▶ _TRY IT_
Your answer must be an exact copy of the data below.

▶ _Saved data entries_
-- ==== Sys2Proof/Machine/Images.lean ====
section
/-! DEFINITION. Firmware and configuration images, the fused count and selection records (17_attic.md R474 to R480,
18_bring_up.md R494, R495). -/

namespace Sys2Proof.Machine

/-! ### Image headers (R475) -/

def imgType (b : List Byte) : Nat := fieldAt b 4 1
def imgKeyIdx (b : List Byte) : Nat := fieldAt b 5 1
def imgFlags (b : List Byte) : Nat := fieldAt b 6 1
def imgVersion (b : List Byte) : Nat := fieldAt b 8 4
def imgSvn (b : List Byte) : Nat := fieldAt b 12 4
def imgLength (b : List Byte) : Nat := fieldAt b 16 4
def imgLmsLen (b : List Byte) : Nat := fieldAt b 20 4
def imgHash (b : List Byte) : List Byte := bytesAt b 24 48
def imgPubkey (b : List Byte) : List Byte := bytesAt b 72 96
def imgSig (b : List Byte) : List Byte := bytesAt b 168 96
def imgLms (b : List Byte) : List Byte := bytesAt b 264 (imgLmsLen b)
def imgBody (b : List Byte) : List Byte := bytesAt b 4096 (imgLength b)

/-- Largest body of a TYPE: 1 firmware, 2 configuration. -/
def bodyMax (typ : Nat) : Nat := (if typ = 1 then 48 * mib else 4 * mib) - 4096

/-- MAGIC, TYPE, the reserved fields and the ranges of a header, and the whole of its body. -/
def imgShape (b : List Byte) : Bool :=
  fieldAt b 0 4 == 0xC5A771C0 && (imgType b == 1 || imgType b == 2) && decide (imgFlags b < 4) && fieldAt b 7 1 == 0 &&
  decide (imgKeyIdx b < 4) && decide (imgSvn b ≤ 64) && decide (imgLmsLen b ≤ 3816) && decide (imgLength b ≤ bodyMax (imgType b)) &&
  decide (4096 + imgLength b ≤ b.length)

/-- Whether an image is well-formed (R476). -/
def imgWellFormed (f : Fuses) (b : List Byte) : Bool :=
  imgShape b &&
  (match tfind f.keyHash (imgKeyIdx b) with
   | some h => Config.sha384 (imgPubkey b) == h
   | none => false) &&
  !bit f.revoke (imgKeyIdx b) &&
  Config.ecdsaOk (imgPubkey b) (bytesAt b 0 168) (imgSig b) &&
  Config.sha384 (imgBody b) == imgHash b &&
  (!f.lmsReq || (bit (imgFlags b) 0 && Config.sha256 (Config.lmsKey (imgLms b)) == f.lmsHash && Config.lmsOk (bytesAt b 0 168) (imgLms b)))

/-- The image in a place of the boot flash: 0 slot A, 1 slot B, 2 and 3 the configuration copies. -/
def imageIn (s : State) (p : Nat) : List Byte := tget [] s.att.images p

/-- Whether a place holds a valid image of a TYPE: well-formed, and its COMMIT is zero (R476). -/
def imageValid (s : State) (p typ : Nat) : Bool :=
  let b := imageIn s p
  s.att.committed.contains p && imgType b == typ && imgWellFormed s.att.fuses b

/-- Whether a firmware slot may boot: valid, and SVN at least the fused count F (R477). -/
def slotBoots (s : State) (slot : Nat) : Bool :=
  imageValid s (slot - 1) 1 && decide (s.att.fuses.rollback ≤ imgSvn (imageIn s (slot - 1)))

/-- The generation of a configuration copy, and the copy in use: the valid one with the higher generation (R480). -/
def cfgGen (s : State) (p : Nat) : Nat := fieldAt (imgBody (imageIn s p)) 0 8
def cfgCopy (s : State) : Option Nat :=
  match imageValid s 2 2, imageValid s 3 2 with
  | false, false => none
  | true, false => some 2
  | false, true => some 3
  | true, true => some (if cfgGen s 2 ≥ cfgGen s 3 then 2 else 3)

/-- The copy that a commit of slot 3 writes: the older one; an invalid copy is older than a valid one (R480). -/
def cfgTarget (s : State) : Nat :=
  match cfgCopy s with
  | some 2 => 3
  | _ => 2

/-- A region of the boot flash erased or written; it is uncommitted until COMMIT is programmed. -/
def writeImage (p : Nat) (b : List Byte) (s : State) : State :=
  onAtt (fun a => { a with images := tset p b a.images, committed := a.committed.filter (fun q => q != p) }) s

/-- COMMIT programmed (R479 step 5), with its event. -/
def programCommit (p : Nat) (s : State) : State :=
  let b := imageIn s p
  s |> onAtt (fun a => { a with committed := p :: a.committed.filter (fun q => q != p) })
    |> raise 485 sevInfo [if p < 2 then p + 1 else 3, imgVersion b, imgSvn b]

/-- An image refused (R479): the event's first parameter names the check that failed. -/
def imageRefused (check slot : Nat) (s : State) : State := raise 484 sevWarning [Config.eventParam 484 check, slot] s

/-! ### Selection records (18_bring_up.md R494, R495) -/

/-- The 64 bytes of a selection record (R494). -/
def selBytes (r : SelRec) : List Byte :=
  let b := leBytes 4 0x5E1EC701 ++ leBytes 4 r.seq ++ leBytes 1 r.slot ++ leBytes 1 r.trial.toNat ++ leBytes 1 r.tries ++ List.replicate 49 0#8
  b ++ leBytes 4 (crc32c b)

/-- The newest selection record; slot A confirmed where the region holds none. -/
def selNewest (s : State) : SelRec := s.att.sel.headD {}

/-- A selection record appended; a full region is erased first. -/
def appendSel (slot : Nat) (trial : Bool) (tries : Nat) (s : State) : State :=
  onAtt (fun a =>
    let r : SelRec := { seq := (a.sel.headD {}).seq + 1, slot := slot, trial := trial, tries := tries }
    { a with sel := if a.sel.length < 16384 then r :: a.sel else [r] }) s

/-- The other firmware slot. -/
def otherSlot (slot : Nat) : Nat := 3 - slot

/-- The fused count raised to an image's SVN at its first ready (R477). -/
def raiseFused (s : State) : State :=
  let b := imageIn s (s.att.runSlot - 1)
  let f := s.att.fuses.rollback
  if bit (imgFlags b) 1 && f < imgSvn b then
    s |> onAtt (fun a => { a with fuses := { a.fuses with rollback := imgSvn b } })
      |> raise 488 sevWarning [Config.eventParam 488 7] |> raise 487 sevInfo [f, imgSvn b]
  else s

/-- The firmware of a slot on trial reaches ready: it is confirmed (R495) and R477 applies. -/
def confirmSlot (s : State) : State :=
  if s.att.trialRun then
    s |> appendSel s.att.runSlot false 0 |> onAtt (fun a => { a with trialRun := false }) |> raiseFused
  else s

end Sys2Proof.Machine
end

▶ _RESPONSE TO THE EXERCISE_
-- ==== Sys2Proof/Machine/Images.lean ====
section
/-! DEFINITION. Firmware and configuration images, the fused count and selection records (17_attic.md R474 to R480,
18_bring_up.md R494, R495). -/

namespace Sys2Proof.Machine

/-! ### Image headers (R475) -/

def imgType (b : List Byte) : Nat := fieldAt b 4 1
def imgKeyIdx (b : List Byte) : Nat := fieldAt b 5 1
def imgFlags (b : List Byte) : Nat := fieldAt b 6 1
def imgVersion (b : List Byte) : Nat := fieldAt b 8 4
def imgSvn (b : List Byte) : Nat := fieldAt b 12 4
def imgLength (b : List Byte) : Nat := fieldAt b 16 4
def imgLmsLen (b : List Byte) : Nat := fieldAt b 20 4
def imgHash (b : List Byte) : List Byte := bytesAt b 24 48
def imgPubkey (b : List Byte) : List Byte := bytesAt b 72 96
def imgSig (b : List Byte) : List Byte := bytesAt b 168 96
def imgLms (b : List Byte) : List Byte := bytesAt b 264 (imgLmsLen b)
def imgBody (b : List Byte) : List Byte := bytesAt b 4096 (imgLength b)

/-- Largest body of a TYPE: 1 firmware, 2 configuration. -/
def bodyMax (typ : Nat) : Nat := (if typ = 1 then 48 * mib else 4 * mib) - 4096

/-- MAGIC, TYPE, the reserved fields and the ranges of a header, and the whole of its body. -/
def imgShape (b : List Byte) : Bool :=
  fieldAt b 0 4 == 0xC5A771C0 && (imgType b == 1 || imgType b == 2) && decide (imgFlags b < 4) && fieldAt b 7 1 == 0 &&
  decide (imgKeyIdx b < 4) && decide (imgSvn b ≤ 64) && decide (imgLmsLen b ≤ 3816) && decide (imgLength b ≤ bodyMax (imgType b)) &&
  decide (4096 + imgLength b ≤ b.length)

/-- Whether an image is well-formed (R476). -/
def imgWellFormed (f : Fuses) (b : List Byte) : Bool :=
  imgShape b &&
  (match tfind f.keyHash (imgKeyIdx b) with
   | some h => Config.sha384 (imgPubkey b) == h
   | none => false) &&
  !bit f.revoke (imgKeyIdx b) &&
  Config.ecdsaOk (imgPubkey b) (bytesAt b 0 168) (imgSig b) &&
  Config.sha384 (imgBody b) == imgHash b &&
  (!f.lmsReq || (bit (imgFlags b) 0 && Config.sha256 (Config.lmsKey (imgLms b)) == f.lmsHash && Config.lmsOk (bytesAt b 0 168) (imgLms b)))

/-- The image in a place of the boot flash: 0 slot A, 1 slot B, 2 and 3 the configuration copies. -/
def imageIn (s : State) (p : Nat) : List Byte := tget [] s.att.images p

/-- Whether a place holds a valid image of a TYPE: well-formed, and its COMMIT is zero (R476). -/
def imageValid (s : State) (p typ : Nat) : Bool :=
  let b := imageIn s p
  s.att.committed.contains p && imgType b == typ && imgWellFormed s.att.fuses b

/-- Whether a firmware slot may boot: valid, and SVN at least the fused count F (R477). -/
def slotBoots (s : State) (slot : Nat) : Bool :=
  imageValid s (slot - 1) 1 && decide (s.att.fuses.rollback ≤ imgSvn (imageIn s (slot - 1)))

/-- The generation of a configuration copy, and the copy in use: the valid one with the higher generation (R480). -/
def cfgGen (s : State) (p : Nat) : Nat := fieldAt (imgBody (imageIn s p)) 0 8
def cfgCopy (s : State) : Option Nat :=
  match imageValid s 2 2, imageValid s 3 2 with
  | false, false => none
  | true, false => some 2
  | false, true => some 3
  | true, true => some (if cfgGen s 2 ≥ cfgGen s 3 then 2 else 3)

/-- The copy that a commit of slot 3 writes: the older one; an invalid copy is older than a valid one (R480). -/
def cfgTarget (s : State) : Nat :=
  match cfgCopy s with
  | some 2 => 3
  | _ => 2

/-- A region of the boot flash erased or written; it is uncommitted until COMMIT is programmed. -/
def writeImage (p : Nat) (b : List Byte) (s : State) : State :=
  onAtt (fun a => { a with images := tset p b a.images, committed := a.committed.filter (fun q => q != p) }) s

/-- COMMIT programmed (R479 step 5), with its event. -/
def programCommit (p : Nat) (s : State) : State :=
  let b := imageIn s p
  s |> onAtt (fun a => { a with committed := p :: a.committed.filter (fun q => q != p) })
    |> raise 485 sevInfo [if p < 2 then p + 1 else 3, imgVersion b, imgSvn b]

/-- An image refused (R479): the event's first parameter names the check that failed. -/
def imageRefused (check slot : Nat) (s : State) : State := raise 484 sevWarning [Config.eventParam 484 check, slot] s

/-! ### Selection records (18_bring_up.md R494, R495) -/

/-- The 64 bytes of a selection record (R494). -/
def selBytes (r : SelRec) : List Byte :=
  let b := leBytes 4 0x5E1EC701 ++ leBytes 4 r.seq ++ leBytes 1 r.slot ++ leBytes 1 r.trial.toNat ++ leBytes 1 r.tries ++ List.replicate 49 0#8
  b ++ leBytes 4 (crc32c b)

/-- The newest selection record; slot A confirmed where the region holds none. -/
def selNewest (s : State) : SelRec := s.att.sel.headD {}

/-- A selection record appended; a full region is erased first. -/
def appendSel (slot : Nat) (trial : Bool) (tries : Nat) (s : State) : State :=
  onAtt (fun a =>
    let r : SelRec := { seq := (a.sel.headD {}).seq + 1, slot := slot, trial := trial, tries := tries }
    { a with sel := if a.sel.length < 16384 then r :: a.sel else [r] }) s

/-- The other firmware slot. -/
def otherSlot (slot : Nat) : Nat := 3 - slot

/-- The fused count raised to an image's SVN at its first ready (R477). -/
def raiseFused (s : State) : State :=
  let b := imageIn s (s.att.runSlot - 1)
  let f := s.att.fuses.rollback
  if bit (imgFlags b) 1 && f < imgSvn b then
    s |> onAtt (fun a => { a with fuses := { a.fuses with rollback := imgSvn b } })
      |> raise 488 sevWarning [Config.eventParam 488 7] |> raise 487 sevInfo [f, imgSvn b]
  else s

/-- The firmware of a slot on trial reaches ready: it is confirmed (R495) and R477 applies. -/
def confirmSlot (s : State) : State :=
  if s.att.trialRun then
    s |> appendSel s.att.runSlot false 0 |> onAtt (fun a => { a with trialRun := false }) |> raiseFused
  else s

end Sys2Proof.Machine
end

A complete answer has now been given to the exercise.